Railway station in Warsaw, Poland

Warszawa Śródmieście WKD (Polish pronunciation: ) is the city terminus of the Warsaw Commuter Railway (WKD) suburban light rail line in Warsaw. It is situated in Aleje Jerozolimskie to the south-west of Warszawa Centralna railway station. The station was opened on 8 December 1963.

The station platform is located below the ground level to the south of the approach tracks to Warszawa Centralna, which can be seen from the platform. The station has an unusual layout and method of operation, with a single long platform alongside the southern (city-bound) track. Inbound trains stop at the west end of the platform to unload passengers, before pulling forward to the east end to allow boarding. Once trains are ready to depart, they do so via a mid-platform cross-over onto the northern track.

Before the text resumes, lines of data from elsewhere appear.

-- ==== Sys2Proof/Machine/Sched.lean ====
section
/-! DEFINITION. Fetching and the order of turns (07 R145 to R149, 03 R39, R52, R53, 19 R364, R378, log 1): within one
real cycle everything that is due is served, then each active hand takes a boundary and the attempts of its engines in
the order A, X, M, then the cycle ends. `plan` says what one step does; only Step.lean calls it. -/

namespace Sys2Proof.Machine

/-- Is a hand one that may run: a thread, not set aside, dealt whole, and active on its core (17 R333, 19 R372)? -/
def Mach.live (m : Mach) (r : Nat) : Bool :=
  let h := m.hand r
  h.thread && !h.aside && !h.draining && !h.coWait && KMap.get 0 m.active (coreOf r) == r % 2

/-- The turn of the first hand from number `r` up that may run, or the end of the cycle. -/
def Mach.turnFrom (m : Mach) (r : Nat) : Turn :=
  match m.hands.keys.find? (fun k => decide (r ≤ k) && m.live k) with
  | some k => .boundary k
  | none => .tick

/-- The turn after engine `e` of hand `r` has attempted (07 R145). -/
def Mach.turnAfter (m : Mach) (r : Nat) (e : Engine) : Turn :=
  match e with
  | .a => .attempt r .x
  | .x => .attempt r .m
  | .m => m.turnFrom (r + 1)

/-- Is `e` the engine that decides this word (03 R52, 09 R191)? An illegal word has no decider (03 R53). -/
def decides (e : Engine) (w : W64) : Bool :=
  match decode w with
  | .ok (.bra _) | .ok (.loop _) => e == .a
  | .ok (.brx _) => e == .x
  | _ => false

/-- The wait of a word at an engine: none for the decider of a decided word (09 R191), none past the text. -/
def waitOf (e : Engine) : Option W64 → Nat
  | none => 0
  | some w => if decides e w then 0 else (wordHdr w).wait.toNat

/-- Is a word at this engine due (07 R145, 19 R371)? The first one after a trap entry or ERET has no wait (19 R363, R367). -/
def dueNow (h : Hand) (e : Engine) (w : Option W64) : Bool :=
  decide ((h.engine e).prev + 1 + (if (h.engine e).anew then 0 else waitOf e w) ≤ h.vclk) && decide ((h.engine e).notBefore ≤ h.vclk)

/-- Does an enabled comparator match (19 R378)? -/
def Hand.breaks (h : Hand) (e : Engine) (pc : W64) : Bool :=
  !(h.engine e).bkOff && (List.range 4).any (fun j => bit (h.creg (0x010 + j)) 0 && (h.creg (0x010 + j)) &&& ~~~7 == pc)

/-- Is a word of the ALL tag one at which the engines meet: a rendezvous word (03 R52), an illegal one (R53), or a CALL
or RET that stops (09 R188)? -/
def meets (h : Hand) (e : Engine) (w : W64) : Bool :=
  match decode w with
  | .error _ => true
  | .ok (.nop _) | .ok (.jmp _) | .ok (.bra _) | .ok (.brx _) | .ok (.loop _) => false
  | .ok (.call _) => decide (32 ≤ (h.engine e).stack.length)
  | .ok (.ret _) => (h.engine e).stack.isEmpty
  | .ok _ => true

/-- Have the engines other than `e` arrived at the rendezvous (03 R52)? -/
def othersArrived (h : Hand) (e : Engine) : Bool :=
  match e with
  | .a => h.ex.arrived && h.em.arrived
  | .x => h.ea.arrived && h.em.arrived
  | .m => h.ea.arrived && h.ex.arrived

/-- What one step does: an instruction or event on a state, a move of the machine that is neither, or a stop. -/
inductive Action where
  | run (i : Instr) (s : State)
  | quiet (s : State)
  | stop (f : Fault)

/-- A word that reaches its engine (03 R54): a breakpoint (19 R378), an illegal word (R53, R54), or its instruction.
`te` is the engine number that a trap names. -/
def issueWord (s : State) (r : Nat) (te : Nat) (w : W64) (brk : Bool) : Action :=
  if brk then .quiet { s with m := s.m.trap s.tb r { f := ⟨0x1C, 0, []⟩, eng := te, word := w } }
  else match decode w with
    | .error f => .quiet { s with m := s.m.trap s.tb r { f := ⟨1, f.reason, []⟩, eng := te, word := w } }
    | .ok i => .run i s

/-- An engine's attempt at its next word, the words of other tags passed (03 R39): the slip window,
which holds back an engine that would lead another by more than SLIP words (07 R147), text-miss
(03 R39), the meeting of the engines at a rendezvous (03 R52), and then the word. -/
def attemptWord (s : State) (r : Nat) (e : Engine) (k : Nat) (w : Option W64) : Action :=
  let h := s.m.hand r
  let x := h.engine e
  let low := match e with
    | .a => min h.ex.words h.em.words
    | .x => min h.ea.words h.em.words
    | .m => min h.ea.words h.ex.words
  if low + (bits (h.creg 0x021) 0 13).toNat < x.words + k + 1 then .quiet { s with m := s.m.block ⟨s.tb, r, e⟩ 5 0 }
  else
    let pc := x.pc + BitVec.ofNat 64 (8 * k)
    let s := { s with m := s.m.modHand r (fun h => h.modEngine e (fun x => { x with pc := pc, words := x.words + k })) }
    match w with
    | none => .quiet { s with m := s.m.trap s.tb r { f := ⟨0x0C, 0, [pc]⟩, eng := engNo e } }
    | some w =>
      let brk := h.breaks e pc
      if wordTag w == 0 && (brk || meets h e w) then
        if othersArrived h e then issueWord s r 3 w brk
        else .quiet { s with m := s.m.modHand r (fun h => h.modEngine e (fun x => { x with arrived := true })) }
      else issueWord s r (engNo e) w brk

/-- Is a release at fabric scope past its nominal time because a peer has not acknowledged a write (18 R358)? -/
def Hand.unacked (h : Hand) (now : Nat) : Bool :=
  h.results.any (fun x => decide (x.due < now) && x.fence.any (fun f =>
    f.rel && f.fabric && h.accs.any (fun a => decide (a.id < f.snap) && !a.isLoad && a.sent)))
/-- A freeze of every due word (20 R382, 11 R235, 18 R358; that of R358 not in a handler, log 128), of X behind a TLBI (19 R371), of A
behind a TTADD's entries (04 R81). -/
def Mach.heldCode (m : Mach) (now r : Nat) (e : Engine) : Option Nat :=
  let h := m.hand r
  if (m.part (m.partOf r)).throttle then some 12
  else if h.askLease then some 7
  else if h.busy == 0 && h.unacked now then some 8
  else if e == .x && h.tlbi.isSome then some 12
  else if e == .a && !h.ttAdds.isEmpty then some 9
  else none

/-- Has the package halted (19 R362), or did its boot fail, so that it stays in reset (27 R419)? -/
def Mach.stopped (m : Mach) : Bool := m.halted.isSome || bits m.dev.bootst 0 8 != 0

/-- The turn of engine `e` of hand `r`: nothing where the package has stopped (19 R362, R365), where the hand is held, counts a barrier's time (17 R321), is blocked in this cycle or no longer runs, where
the engine has arrived at a rendezvous, or where its word is not due. -/
def attemptTurn (s : State) (r : Nat) (e : Engine) : Action :=
  let h := s.m.hand r
  if s.m.stopped then .quiet { s with turn := .tick }
  else if s.tb < h.holdTill || s.tb < h.barTill || h.blocked.isSome || !s.m.live r then .quiet { s with turn := s.m.turnFrom (r + 1) }
  else
    let s := { s with turn := s.m.turnAfter r e, cur := r, eng := e }
    if (h.engine e).arrived then .quiet s
    else
      let pc := (h.engine e).pc.toNat
      let sc := scanWords e ((s.m.textOf r).drop (pc / 8))
      if !dueNow h e sc.2 then .quiet s
      else match s.m.heldCode s.tb r e with
        | some c => .quiet { s with m := s.m.block ⟨s.tb, r, e⟩ c 0 }
        | none => attemptWord s r e sc.1 sc.2

/-- The turn of a hand's boundary: every cycle that is not held is a delivery point, frozen ones too (19 R364); a cause that a full log has no
room for freezes the core with code 12 (21 R398). A stopped package has none: every core stops at its next boundary (19 R362). -/
def boundaryTurn (s : State) (r : Nat) : Action :=
  if s.m.stopped then .quiet { s with turn := .tick }
  else
  let s := { s with turn := .attempt r .a, cur := r, eng := .a }
  let h := s.m.hand r
  if h.holdTill ≤ s.tb && s.m.causeWaits r then .quiet { s with m := s.m.block ⟨s.tb, r, .a⟩ 12 0 }
  else if h.holdTill ≤ s.tb && s.m.anyCause r then .run (.recordedFaultDelivery r) s
  else .quiet { s with m := s.m.setHand r { h with blocked := none } }

/-- The end of a cycle for a hand that is blocked: frozen cycles are counted, and past WDOG the watchdog runs out
(07 R146, R148, R149). -/
def Mach.endFrozen (m : Mach) (now r : Nat) : Mach :=
  let h := m.hand r
  let n := (h.creg 0x023).toNat
  let wd := (bits (h.creg 0x022) 0 32).toNat
  let m := m.setHand r { (h.setCreg 0x023 (BitVec.ofNat 64 (min (n + 1) (2 ^ 32 - 1)))) with frzRun := h.frzRun + 1 }
  if wd != 0 && wd < h.frzRun + 1 then m.post (now + 1) (.watchdogExpiry r) else m

/-- The end of a cycle for a hand that is not blocked: VCLK advances, entries freed in the vc return to the pool
(07 R139, R145), and single-step at ring 0 notes debug-step (19 R377); the time of a completed barrier is one step (log 20). -/
def Mach.endRunning (m : Mach) (now r : Nat) : Mach :=
  let h := m.hand r
  let h := { h with frzRun := 0 }
  if now + 1 < h.holdTill then m.setHand r h
  else
    let h := { h with vclk := h.vclk + 1, pool := h.pool + h.freed, freed := 0 }
    let m := m.setHand r h
    if h.holdTill ≤ now && h.barTill ≤ now && h.ring == 0 && bit (h.creg 0x00E) 0 then m.recordFault r ⟨0x1B, 0, []⟩ else m

/-- TIMER counts down in each cycle that the hand is active at ring 0 (19 R361). -/
def Mach.countTimer (m : Mach) (now r : Nat) : Mach :=
  let h := m.hand r
  let t := h.creg 0x014
  if h.ring != 0 || t == 0 then m
  else
    let m := m.setHand r (h.setCreg 0x014 (t - 1))
    if t == 1 then m.post (now + 1) (.timerExpiry r) else m

/-- The end of a cycle for one hand. -/
def Mach.endCycle (m : Mach) (now : Nat) (r : Nat) : Mach :=
  if !m.live r then m
  else
    let m := m.countTimer now r
    if (m.hand r).blocked.isSome then m.endFrozen now r else m.endRunning now r

/-- The end of a cycle: every active hand, then TB advances (21 R395). A stopped package runs no hand. -/
def tickState (s : State) : State :=
  { s with tb := s.tb + 1, turn := .serve,
           m := if s.m.stopped then s.m else s.m.hands.keys.foldl (fun m r => m.endCycle s.tb r) s.m }

/-- What still acts in a stopped package: the halt log's reader, reset, and a boot (19 R362, 27 R418, R419). -/
def actsHalted : Instr → Bool
  | .haltlog _ => true
  | .deviceReset => true
  | .bootVerification _ => true
  | _ => false

/-- An event that is due is served; else the step does what `k` says. A stopped package serves only what still acts. -/
def serveOr (s : State) (early : Bool) (k : Action) : Action :=
  match s.m.nextDue s.tb early with
  | some (j, i) =>
    let s' := { s with m := { s.m with agenda := s.m.agenda.eraseIdx j } }
    if s.m.stopped && !actsHalted i then .quiet s' else .run i s'
  | none => k
/-- The events that are due, one at a time, then the first hand. -/
def serveTurn (s : State) : Action := serveOr s true (.quiet { s with turn := if s.m.stopped then .tick else s.m.turnFrom 0 })
/-- The events that the words of this cycle have set for this same cycle (a command that starts as it is accepted), then
the end of the cycle. -/
def tickTurn (s : State) : Action := serveOr s false (.quiet (tickState s))

/-- What the next step does. -/
def plan (s : State) : Action :=
  match s.m.bad with
  | some pa => .stop (.absentMemory pa)
  | none =>
  match s.turn with
  | .serve => serveTurn s
  | .boundary r => boundaryTurn s r
  | .attempt r e => attemptTurn s r e
  | .tick => tickTurn s

end Sys2Proof.Machine
end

The station has no above ground buildings, save for concrete shelters offering some weather protection to the staircases linking the platform to the street. Alternative access is provided via an underground shopping mall, which connects the station to Warszawa Centralna and the street-level tram stops.

Warszawa Śródmieście WKD station should not be confused with its near namesake Warszawa Śródmieście PKP station, which is a Polskie Koleje Państwowe (Polish State Railway) suburban station situated to the east of Warszawa Centralna.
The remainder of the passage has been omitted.